## What to produce
Repeat the entries shown below with every word and mark intact.

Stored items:
/-- The blended output: from the output left towards `u` (R278); the blend ends after its time. -/
def State.blendOut (s : State) (w : Nat) (u : Vector F32 4) : State × Vector F32 4 :=
  match (s.lp w).blend with
  | none => (s, u)
  | some b =>
    let t := s.pN (0x3100 + w) 0x17 * 1000000
    let d := s.it - b.start
    if t ≤ d then (s.modLp w (fun l => { l with blend := none }), u)
    else
      let k := f32OfRat d t
      (s, vmapi u (fun i x => f32Add (vget b.out i 0) (f32Mul (f32Sub x (vget b.out i 0)) k)))

/-! ### The budget and the destinations (R280, R281) -/

/-- The destination word of output `i`: kind 1 bridge, 2 port, and index. -/
def State.lpDest (s : State) (w i : Nat) : Nat × Nat :=
  let v := s.pEl (0x3100 + w) 6 2 i
  (v / 256, v % 256)

/-- The magnitude of an output at a destination: a negative command of a bridge in CURRENT mode counts as 0 (R305, R345). -/
def State.magnitude (s : State) (kind k : Nat) (u : F32) : F32 :=
  if kind = 1 ∧ s.brMode k = 1 ∧ f32Neg u then 0 else f32Abs u

/-- The current of a raise from `old` to `new` at a destination in mA (R345). -/
def State.raiseMa (s : State) (kind k : Nat) (old new : F32) : Nat :=
  let full := s.pEl 0x1400 8 4 (if kind = 1 then k else 4 + k)
  let d := f32Sub (s.magnitude kind k new) (s.magnitude kind k old)
  let d := if kind = 1 ∧ s.brMode k = 1 then f32Div d (f32OfInt 8000) else d
  (f32ToInt d full).toNat

/-- The place of an output's destination in the order of requester numbers (R342): bridges, then ports, then what asks nothing. -/
def State.destNo (s : State) (w i : Nat) : Nat :=
  match s.lpDest w i with
  | (1, k) => k
  | (2, k) => 4 + k
  | _ => 6

/-- Whether output `i` at `u` is a raise that the budget has to grant (R281, R315). -/
def State.asksRaise (s : State) (w i : Nat) (u : F32) : Bool :=
  let (kind, k) := s.lpDest w i
  !(kind = 0 ∨ (kind = 2 ∧ !(s.pB (0x3508 + k) 9)) ∨ f32Le (s.magnitude kind k u) (s.magnitude kind k (vget (s.lp w).out i 0)))

/-- Output `i` wanted at `u`, granted by the budget: the output applied and whether it is held (R281). A port whose link is fed
outside the module's supply asks for nothing (R315). -/
def State.grantOut (s : State) (w i : Nat) (u : F32) : State × F32 × Bool :=
  let l := s.lp w
  let old := vget l.out i 0
  let (kind, k) := s.lpDest w i
  let o := if kind = 1 then k else 4 + k
  let sh := vget l.shed i false
  if !(s.asksRaise w i u) then
    (s.modLp w (fun l => { l with waitTill := vset l.waitTill i none }), u, false)
  else if (match vget l.waitTill i none with | some t => decide (s.it < t) | none => false) then (s, old, true)
  else
    let (s, v) := s.requestTorque o (s.raiseMa kind k old u) (secondBoundary (s.takesAt (1 + o)))
    let set := fun (s : State) (t : Option IT) (b : Bool) =>
      s.modLp w (fun l => { l with waitTill := vset l.waitTill i t, shed := vset l.shed i b })
    match v with
    | .granted => (set s none false, u, false)
    | .deferred d => (set s (some (s.it + d)) sh, old, true)
    | .limited p =>
      if sh then (s, old, true)
      else
        let a := s.magnitude kind k old
        (set s none false, withSign u (f32Add a (f32Mul (f32Sub (s.magnitude kind k u) a) (f32OfRat p 100))), true)
    | .shed =>
      let s := set s none true
      let s := if (s.lp w).episode then s else
        (s.modLp w (fun l => { l with episode := true })).record 0x8002 w []
      (s, 0, true)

## Output of the task
/-- The blended output: from the output left towards `u` (R278); the blend ends after its time. -/
def State.blendOut (s : State) (w : Nat) (u : Vector F32 4) : State × Vector F32 4 :=
  match (s.lp w).blend with
  | none => (s, u)
  | some b =>
    let t := s.pN (0x3100 + w) 0x17 * 1000000
    let d := s.it - b.start
    if t ≤ d then (s.modLp w (fun l => { l with blend := none }), u)
    else
      let k := f32OfRat d t
      (s, vmapi u (fun i x => f32Add (vget b.out i 0) (f32Mul (f32Sub x (vget b.out i 0)) k)))

/-! ### The budget and the destinations (R280, R281) -/

/-- The destination word of output `i`: kind 1 bridge, 2 port, and index. -/
def State.lpDest (s : State) (w i : Nat) : Nat × Nat :=
  let v := s.pEl (0x3100 + w) 6 2 i
  (v / 256, v % 256)

/-- The magnitude of an output at a destination: a negative command of a bridge in CURRENT mode counts as 0 (R305, R345). -/
def State.magnitude (s : State) (kind k : Nat) (u : F32) : F32 :=
  if kind = 1 ∧ s.brMode k = 1 ∧ f32Neg u then 0 else f32Abs u

/-- The current of a raise from `old` to `new` at a destination in mA (R345). -/
def State.raiseMa (s : State) (kind k : Nat) (old new : F32) : Nat :=
  let full := s.pEl 0x1400 8 4 (if kind = 1 then k else 4 + k)
  let d := f32Sub (s.magnitude kind k new) (s.magnitude kind k old)
  let d := if kind = 1 ∧ s.brMode k = 1 then f32Div d (f32OfInt 8000) else d
  (f32ToInt d full).toNat

/-- The place of an output's destination in the order of requester numbers (R342): bridges, then ports, then what asks nothing. -/
def State.destNo (s : State) (w i : Nat) : Nat :=
  match s.lpDest w i with
  | (1, k) => k
  | (2, k) => 4 + k
  | _ => 6

/-- Whether output `i` at `u` is a raise that the budget has to grant (R281, R315). -/
def State.asksRaise (s : State) (w i : Nat) (u : F32) : Bool :=
  let (kind, k) := s.lpDest w i
  !(kind = 0 ∨ (kind = 2 ∧ !(s.pB (0x3508 + k) 9)) ∨ f32Le (s.magnitude kind k u) (s.magnitude kind k (vget (s.lp w).out i 0)))

/-- Output `i` wanted at `u`, granted by the budget: the output applied and whether it is held (R281). A port whose link is fed
outside the module's supply asks for nothing (R315). -/
def State.grantOut (s : State) (w i : Nat) (u : F32) : State × F32 × Bool :=
  let l := s.lp w
  let old := vget l.out i 0
  let (kind, k) := s.lpDest w i
  let o := if kind = 1 then k else 4 + k
  let sh := vget l.shed i false
  if !(s.asksRaise w i u) then
    (s.modLp w (fun l => { l with waitTill := vset l.waitTill i none }), u, false)
  else if (match vget l.waitTill i none with | some t => decide (s.it < t) | none => false) then (s, old, true)
  else
    let (s, v) := s.requestTorque o (s.raiseMa kind k old u) (secondBoundary (s.takesAt (1 + o)))
    let set := fun (s : State) (t : Option IT) (b : Bool) =>
      s.modLp w (fun l => { l with waitTill := vset l.waitTill i t, shed := vset l.shed i b })
    match v with
    | .granted => (set s none false, u, false)
    | .deferred d => (set s (some (s.it + d)) sh, old, true)
    | .limited p =>
      if sh then (s, old, true)
      else
        let a := s.magnitude kind k old
        (set s none false, withSign u (f32Add a (f32Mul (f32Sub (s.magnitude kind k u) a) (f32OfRat p 100))), true)
    | .shed =>
      let s := set s none true
      let s := if (s.lp w).episode then s else
        (s.modLp w (fun l => { l with episode := true })).record 0x8002 w []
      (s, 0, true)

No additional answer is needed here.